====== Provided data ======
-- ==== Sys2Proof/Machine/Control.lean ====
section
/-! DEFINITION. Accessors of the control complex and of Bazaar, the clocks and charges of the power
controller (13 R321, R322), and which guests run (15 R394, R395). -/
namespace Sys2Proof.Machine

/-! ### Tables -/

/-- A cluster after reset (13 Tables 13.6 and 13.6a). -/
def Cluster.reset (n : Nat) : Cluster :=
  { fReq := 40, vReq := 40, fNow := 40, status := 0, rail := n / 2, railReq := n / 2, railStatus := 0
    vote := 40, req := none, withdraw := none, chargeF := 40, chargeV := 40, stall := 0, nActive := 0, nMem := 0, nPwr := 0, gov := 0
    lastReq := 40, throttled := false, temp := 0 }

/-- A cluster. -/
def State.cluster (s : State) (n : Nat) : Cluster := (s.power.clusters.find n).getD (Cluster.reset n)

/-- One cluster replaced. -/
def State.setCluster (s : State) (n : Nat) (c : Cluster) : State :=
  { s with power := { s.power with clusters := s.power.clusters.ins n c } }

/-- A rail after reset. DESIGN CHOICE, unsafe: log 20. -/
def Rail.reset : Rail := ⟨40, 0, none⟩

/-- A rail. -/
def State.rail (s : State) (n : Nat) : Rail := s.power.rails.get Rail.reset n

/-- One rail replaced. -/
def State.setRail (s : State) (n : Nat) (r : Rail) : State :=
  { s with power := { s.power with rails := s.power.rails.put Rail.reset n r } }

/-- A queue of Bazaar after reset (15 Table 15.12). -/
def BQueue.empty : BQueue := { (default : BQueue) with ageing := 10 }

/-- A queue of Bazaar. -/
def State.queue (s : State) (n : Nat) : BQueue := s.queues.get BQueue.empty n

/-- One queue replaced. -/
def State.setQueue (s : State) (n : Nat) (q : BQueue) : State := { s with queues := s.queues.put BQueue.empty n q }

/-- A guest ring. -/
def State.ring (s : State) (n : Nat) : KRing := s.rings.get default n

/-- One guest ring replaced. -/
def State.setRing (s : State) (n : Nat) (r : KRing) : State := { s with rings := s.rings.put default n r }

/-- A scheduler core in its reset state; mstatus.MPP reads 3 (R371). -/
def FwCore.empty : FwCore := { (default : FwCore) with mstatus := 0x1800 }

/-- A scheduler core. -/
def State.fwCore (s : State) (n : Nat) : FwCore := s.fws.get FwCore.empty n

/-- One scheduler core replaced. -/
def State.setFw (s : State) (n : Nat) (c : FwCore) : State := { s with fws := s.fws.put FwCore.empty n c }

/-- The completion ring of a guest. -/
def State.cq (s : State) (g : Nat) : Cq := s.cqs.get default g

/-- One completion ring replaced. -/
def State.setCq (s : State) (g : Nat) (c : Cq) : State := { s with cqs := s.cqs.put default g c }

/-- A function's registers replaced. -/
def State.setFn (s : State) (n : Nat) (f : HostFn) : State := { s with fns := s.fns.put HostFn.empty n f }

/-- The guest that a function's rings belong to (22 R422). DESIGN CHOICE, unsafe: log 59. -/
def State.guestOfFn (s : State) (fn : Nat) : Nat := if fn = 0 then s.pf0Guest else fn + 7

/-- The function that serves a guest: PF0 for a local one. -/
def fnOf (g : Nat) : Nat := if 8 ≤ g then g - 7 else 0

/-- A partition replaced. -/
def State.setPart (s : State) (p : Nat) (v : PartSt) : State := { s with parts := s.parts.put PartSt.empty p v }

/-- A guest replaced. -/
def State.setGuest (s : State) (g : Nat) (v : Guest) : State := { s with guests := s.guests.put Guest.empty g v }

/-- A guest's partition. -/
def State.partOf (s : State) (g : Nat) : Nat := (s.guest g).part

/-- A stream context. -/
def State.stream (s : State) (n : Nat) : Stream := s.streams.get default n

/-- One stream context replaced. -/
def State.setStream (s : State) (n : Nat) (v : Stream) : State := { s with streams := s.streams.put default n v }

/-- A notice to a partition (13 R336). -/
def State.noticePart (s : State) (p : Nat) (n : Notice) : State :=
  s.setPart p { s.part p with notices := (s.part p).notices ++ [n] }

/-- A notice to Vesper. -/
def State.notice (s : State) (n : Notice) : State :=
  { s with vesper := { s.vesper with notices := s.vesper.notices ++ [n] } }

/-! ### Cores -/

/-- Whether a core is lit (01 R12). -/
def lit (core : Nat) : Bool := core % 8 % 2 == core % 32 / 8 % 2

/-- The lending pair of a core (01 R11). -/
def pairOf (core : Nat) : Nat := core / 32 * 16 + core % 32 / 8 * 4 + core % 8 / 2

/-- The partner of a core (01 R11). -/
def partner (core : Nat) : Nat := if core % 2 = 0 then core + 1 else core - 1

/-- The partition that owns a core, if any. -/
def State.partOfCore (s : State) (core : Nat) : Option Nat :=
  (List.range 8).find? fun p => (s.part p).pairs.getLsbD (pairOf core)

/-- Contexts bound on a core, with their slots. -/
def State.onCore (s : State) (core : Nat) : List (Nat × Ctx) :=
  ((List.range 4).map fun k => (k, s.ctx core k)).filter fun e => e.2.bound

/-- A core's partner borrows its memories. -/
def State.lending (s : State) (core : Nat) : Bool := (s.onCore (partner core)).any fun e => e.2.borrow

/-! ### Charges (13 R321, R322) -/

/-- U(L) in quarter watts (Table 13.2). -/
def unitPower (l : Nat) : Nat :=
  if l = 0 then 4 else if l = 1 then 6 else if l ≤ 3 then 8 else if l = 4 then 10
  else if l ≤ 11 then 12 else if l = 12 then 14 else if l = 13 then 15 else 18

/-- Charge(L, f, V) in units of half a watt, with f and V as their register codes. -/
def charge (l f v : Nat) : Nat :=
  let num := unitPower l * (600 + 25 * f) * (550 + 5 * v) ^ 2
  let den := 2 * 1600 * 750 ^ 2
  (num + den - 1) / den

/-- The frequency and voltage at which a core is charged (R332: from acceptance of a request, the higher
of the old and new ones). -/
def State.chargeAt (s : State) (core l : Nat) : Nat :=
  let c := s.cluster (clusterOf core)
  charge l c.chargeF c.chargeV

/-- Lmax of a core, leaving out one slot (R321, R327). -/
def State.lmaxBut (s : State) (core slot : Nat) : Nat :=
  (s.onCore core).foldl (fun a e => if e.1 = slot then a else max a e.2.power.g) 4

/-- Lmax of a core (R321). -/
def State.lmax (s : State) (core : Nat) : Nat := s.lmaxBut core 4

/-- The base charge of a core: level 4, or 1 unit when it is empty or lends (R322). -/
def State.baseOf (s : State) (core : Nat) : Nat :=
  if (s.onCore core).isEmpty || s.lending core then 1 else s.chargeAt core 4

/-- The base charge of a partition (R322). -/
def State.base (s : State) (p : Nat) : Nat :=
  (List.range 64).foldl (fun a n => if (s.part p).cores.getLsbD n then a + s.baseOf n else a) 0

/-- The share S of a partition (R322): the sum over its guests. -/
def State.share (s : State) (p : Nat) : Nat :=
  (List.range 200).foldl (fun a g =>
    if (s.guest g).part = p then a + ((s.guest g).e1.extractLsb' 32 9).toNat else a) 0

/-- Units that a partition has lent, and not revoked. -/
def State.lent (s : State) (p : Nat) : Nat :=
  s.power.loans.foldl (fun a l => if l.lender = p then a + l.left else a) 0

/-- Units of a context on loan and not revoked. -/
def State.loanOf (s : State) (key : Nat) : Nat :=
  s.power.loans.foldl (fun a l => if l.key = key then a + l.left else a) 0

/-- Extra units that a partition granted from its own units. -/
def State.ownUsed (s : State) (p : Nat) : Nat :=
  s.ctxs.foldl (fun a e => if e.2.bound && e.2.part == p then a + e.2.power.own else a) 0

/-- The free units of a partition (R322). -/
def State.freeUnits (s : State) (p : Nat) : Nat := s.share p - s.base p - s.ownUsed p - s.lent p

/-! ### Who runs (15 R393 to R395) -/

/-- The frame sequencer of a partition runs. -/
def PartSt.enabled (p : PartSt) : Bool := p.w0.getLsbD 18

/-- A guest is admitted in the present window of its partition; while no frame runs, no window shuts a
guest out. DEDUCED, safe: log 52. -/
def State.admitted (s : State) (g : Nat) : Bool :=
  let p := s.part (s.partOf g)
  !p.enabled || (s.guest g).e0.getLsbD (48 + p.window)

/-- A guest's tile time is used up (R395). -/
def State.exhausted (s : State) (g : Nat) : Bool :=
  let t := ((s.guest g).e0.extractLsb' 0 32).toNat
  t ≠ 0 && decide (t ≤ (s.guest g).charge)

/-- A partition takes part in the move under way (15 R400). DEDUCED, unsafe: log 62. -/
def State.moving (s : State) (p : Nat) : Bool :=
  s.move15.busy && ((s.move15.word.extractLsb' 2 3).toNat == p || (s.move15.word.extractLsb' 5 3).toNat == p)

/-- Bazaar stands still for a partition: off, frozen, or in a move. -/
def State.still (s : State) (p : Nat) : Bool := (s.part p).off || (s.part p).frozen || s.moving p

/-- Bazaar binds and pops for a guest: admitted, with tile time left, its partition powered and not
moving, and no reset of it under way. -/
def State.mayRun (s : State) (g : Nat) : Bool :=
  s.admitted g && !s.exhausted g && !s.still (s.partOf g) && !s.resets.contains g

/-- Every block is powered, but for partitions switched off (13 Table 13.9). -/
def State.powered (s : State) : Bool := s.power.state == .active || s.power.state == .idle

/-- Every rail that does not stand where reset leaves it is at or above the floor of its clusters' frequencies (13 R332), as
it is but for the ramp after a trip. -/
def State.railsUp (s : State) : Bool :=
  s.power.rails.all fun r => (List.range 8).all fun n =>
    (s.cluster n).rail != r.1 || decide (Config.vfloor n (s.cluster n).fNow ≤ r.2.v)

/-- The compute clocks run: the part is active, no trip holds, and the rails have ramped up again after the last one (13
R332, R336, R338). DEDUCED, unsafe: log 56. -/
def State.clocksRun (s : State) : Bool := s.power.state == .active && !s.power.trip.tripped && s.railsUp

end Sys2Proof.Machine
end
======
====== Provided data ======
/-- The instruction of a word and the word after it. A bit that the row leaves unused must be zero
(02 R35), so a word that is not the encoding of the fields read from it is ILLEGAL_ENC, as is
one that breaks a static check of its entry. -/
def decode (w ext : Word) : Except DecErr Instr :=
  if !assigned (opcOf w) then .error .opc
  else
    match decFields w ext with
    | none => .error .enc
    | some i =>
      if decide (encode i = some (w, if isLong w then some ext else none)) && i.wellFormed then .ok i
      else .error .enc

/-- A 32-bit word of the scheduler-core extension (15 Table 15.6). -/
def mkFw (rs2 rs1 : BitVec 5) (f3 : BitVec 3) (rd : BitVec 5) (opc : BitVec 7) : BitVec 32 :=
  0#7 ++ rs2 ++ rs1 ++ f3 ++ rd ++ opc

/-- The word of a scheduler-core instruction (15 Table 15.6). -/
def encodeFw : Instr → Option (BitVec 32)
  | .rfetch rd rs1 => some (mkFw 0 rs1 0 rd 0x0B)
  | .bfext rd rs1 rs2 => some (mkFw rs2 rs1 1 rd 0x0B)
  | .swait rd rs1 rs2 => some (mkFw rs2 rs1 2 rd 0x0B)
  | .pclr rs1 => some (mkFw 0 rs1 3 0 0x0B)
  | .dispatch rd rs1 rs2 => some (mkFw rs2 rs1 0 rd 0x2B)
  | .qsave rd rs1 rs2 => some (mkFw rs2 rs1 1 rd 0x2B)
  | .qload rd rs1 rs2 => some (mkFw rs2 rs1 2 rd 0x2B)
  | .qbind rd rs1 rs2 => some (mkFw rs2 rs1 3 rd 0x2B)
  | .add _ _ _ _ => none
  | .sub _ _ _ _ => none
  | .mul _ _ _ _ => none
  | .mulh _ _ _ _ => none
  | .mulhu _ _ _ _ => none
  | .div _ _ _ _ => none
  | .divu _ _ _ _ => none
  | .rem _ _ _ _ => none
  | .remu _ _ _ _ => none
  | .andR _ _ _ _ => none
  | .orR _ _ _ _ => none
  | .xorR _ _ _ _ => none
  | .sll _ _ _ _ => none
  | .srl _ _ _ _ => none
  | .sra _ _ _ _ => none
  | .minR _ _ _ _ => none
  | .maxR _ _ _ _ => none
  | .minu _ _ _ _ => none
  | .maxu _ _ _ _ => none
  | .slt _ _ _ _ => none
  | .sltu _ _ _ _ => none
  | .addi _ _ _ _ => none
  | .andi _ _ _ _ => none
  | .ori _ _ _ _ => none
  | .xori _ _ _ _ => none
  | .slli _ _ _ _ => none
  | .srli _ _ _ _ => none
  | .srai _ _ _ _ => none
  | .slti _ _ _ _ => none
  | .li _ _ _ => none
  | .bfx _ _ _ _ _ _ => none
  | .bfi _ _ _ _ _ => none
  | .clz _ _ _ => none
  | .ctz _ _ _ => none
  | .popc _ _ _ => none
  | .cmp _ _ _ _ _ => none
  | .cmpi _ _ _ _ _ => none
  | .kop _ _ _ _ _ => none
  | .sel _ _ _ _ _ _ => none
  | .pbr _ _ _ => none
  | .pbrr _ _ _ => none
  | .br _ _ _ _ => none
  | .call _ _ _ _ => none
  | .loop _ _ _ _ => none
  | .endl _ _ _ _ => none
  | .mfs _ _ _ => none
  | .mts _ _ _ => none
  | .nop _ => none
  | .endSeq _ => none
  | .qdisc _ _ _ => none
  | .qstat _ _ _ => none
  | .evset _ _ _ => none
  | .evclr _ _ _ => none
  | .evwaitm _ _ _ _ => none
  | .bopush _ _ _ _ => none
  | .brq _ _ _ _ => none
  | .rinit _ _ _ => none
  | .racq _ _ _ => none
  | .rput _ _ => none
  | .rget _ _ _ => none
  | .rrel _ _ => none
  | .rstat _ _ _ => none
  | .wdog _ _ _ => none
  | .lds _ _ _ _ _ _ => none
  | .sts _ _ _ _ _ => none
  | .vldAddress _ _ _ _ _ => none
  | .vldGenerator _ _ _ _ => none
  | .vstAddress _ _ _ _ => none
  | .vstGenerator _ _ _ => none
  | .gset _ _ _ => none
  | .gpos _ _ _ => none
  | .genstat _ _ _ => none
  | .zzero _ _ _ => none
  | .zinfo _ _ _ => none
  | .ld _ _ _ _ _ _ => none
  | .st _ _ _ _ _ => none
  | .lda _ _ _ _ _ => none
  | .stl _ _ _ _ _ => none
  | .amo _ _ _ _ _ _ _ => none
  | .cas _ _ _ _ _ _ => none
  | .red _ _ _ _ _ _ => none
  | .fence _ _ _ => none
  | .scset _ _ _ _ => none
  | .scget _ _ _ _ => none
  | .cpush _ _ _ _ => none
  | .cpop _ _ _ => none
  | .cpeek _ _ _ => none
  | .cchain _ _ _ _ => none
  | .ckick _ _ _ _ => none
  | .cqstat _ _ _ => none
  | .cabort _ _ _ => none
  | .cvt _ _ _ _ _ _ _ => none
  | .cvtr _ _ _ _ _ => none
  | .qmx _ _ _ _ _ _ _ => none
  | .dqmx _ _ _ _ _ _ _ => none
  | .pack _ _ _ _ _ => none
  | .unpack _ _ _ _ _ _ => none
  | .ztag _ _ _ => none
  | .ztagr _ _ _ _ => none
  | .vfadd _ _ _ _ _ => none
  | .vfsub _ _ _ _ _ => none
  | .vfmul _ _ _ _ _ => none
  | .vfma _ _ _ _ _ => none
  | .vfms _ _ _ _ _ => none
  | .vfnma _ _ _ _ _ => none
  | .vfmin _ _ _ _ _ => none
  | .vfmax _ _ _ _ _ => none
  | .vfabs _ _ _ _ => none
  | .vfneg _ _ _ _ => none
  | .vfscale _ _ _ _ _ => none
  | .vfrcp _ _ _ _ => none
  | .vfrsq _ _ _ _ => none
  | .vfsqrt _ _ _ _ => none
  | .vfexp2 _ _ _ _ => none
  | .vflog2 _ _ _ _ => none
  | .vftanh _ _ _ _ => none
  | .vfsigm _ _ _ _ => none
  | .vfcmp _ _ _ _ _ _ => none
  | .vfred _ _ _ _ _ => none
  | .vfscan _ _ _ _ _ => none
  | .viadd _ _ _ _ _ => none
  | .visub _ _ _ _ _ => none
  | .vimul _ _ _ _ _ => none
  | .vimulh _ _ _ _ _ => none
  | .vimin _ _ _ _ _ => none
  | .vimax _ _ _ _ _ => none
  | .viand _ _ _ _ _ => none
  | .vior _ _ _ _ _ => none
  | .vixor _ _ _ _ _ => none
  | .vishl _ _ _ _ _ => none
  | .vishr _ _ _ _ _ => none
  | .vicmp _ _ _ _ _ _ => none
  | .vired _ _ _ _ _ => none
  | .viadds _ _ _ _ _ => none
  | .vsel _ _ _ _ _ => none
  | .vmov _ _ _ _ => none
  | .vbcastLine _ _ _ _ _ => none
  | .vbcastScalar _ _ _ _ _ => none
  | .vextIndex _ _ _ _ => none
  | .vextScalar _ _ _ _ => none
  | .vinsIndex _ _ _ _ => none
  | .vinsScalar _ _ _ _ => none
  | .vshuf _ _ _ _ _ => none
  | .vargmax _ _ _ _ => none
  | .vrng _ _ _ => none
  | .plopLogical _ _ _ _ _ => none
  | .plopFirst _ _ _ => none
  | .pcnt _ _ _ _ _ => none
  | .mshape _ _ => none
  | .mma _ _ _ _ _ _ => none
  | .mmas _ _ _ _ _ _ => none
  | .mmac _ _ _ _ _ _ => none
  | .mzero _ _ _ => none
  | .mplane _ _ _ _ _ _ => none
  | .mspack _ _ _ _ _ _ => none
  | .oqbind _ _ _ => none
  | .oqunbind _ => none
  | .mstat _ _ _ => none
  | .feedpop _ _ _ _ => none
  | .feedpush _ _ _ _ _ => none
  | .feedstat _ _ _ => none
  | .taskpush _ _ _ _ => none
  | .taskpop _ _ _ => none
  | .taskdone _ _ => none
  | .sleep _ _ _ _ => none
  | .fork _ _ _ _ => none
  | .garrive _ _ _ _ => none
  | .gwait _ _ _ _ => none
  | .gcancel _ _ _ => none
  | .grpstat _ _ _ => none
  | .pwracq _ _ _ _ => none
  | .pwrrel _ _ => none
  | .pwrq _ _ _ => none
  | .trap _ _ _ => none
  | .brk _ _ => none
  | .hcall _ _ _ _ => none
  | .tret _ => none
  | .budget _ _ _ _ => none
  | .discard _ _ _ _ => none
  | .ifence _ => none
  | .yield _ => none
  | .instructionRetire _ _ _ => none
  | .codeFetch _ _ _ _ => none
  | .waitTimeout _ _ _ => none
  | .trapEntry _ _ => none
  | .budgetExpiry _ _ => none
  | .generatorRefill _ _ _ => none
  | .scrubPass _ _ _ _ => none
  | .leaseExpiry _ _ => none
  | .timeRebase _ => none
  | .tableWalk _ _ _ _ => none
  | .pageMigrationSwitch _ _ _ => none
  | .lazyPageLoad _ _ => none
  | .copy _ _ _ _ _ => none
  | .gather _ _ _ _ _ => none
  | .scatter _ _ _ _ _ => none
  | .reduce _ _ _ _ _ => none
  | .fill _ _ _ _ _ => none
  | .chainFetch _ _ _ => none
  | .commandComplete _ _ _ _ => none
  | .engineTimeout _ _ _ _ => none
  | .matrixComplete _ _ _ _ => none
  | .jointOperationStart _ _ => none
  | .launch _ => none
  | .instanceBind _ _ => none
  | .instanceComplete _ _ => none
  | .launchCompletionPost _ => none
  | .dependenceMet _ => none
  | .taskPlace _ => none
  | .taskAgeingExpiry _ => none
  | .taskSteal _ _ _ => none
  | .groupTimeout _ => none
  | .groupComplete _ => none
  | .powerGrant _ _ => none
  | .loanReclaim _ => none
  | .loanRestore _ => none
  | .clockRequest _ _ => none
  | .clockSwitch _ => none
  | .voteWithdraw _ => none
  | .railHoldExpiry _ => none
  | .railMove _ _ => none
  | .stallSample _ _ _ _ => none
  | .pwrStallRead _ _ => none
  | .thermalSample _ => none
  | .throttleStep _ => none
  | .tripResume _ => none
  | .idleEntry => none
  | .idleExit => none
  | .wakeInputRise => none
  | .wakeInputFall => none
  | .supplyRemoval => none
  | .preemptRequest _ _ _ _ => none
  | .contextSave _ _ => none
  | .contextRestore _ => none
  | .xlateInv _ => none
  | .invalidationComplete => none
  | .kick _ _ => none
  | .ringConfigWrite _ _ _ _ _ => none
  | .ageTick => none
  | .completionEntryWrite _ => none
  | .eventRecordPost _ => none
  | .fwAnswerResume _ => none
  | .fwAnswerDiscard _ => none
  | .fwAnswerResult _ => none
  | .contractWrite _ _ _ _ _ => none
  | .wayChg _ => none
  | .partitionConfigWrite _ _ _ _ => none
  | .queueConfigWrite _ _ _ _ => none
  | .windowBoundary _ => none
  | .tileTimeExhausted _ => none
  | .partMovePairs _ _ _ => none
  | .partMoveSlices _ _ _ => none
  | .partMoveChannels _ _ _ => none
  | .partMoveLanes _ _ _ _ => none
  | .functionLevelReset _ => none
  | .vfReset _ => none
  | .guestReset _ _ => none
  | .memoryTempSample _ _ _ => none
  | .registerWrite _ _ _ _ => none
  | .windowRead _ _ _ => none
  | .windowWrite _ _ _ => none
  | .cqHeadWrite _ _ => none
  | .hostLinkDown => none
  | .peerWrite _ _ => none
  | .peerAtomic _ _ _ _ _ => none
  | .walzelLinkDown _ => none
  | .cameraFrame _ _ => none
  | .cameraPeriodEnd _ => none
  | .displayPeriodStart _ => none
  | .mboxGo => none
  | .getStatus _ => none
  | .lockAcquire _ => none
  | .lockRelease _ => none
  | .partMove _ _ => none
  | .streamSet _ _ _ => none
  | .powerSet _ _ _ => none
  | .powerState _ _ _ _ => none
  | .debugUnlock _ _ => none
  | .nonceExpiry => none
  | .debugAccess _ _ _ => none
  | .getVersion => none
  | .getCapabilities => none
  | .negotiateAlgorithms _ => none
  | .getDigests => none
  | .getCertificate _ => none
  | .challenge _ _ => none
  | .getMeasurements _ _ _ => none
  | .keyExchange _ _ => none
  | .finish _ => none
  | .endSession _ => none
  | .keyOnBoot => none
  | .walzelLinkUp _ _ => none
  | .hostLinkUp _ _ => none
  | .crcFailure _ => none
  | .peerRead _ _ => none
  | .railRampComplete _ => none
======
The required answer is the exact run of lines above starting at the line with "def pairOf (core" and ending at the line with "core (R321). -/", with both ends present.

Solution for this problem:
def pairOf (core : Nat) : Nat := core / 32 * 16 + core % 32 / 8 * 4 + core % 8 / 2

/-- The partner of a core (01 R11). -/
def partner (core : Nat) : Nat := if core % 2 = 0 then core + 1 else core - 1

/-- The partition that owns a core, if any. -/
def State.partOfCore (s : State) (core : Nat) : Option Nat :=
  (List.range 8).find? fun p => (s.part p).pairs.getLsbD (pairOf core)

/-- Contexts bound on a core, with their slots. -/
def State.onCore (s : State) (core : Nat) : List (Nat × Ctx) :=
  ((List.range 4).map fun k => (k, s.ctx core k)).filter fun e => e.2.bound

/-- A core's partner borrows its memories. -/
def State.lending (s : State) (core : Nat) : Bool := (s.onCore (partner core)).any fun e => e.2.borrow

/-! ### Charges (13 R321, R322) -/

/-- U(L) in quarter watts (Table 13.2). -/
def unitPower (l : Nat) : Nat :=
  if l = 0 then 4 else if l = 1 then 6 else if l ≤ 3 then 8 else if l = 4 then 10
  else if l ≤ 11 then 12 else if l = 12 then 14 else if l = 13 then 15 else 18

/-- Charge(L, f, V) in units of half a watt, with f and V as their register codes. -/
def charge (l f v : Nat) : Nat :=
  let num := unitPower l * (600 + 25 * f) * (550 + 5 * v) ^ 2
  let den := 2 * 1600 * 750 ^ 2
  (num + den - 1) / den

/-- The frequency and voltage at which a core is charged (R332: from acceptance of a request, the higher
of the old and new ones). -/
def State.chargeAt (s : State) (core l : Nat) : Nat :=
  let c := s.cluster (clusterOf core)
  charge l c.chargeF c.chargeV

/-- Lmax of a core, leaving out one slot (R321, R327). -/
def State.lmaxBut (s : State) (core slot : Nat) : Nat :=
  (s.onCore core).foldl (fun a e => if e.1 = slot then a else max a e.2.power.g) 4

/-- Lmax of a core (R321). -/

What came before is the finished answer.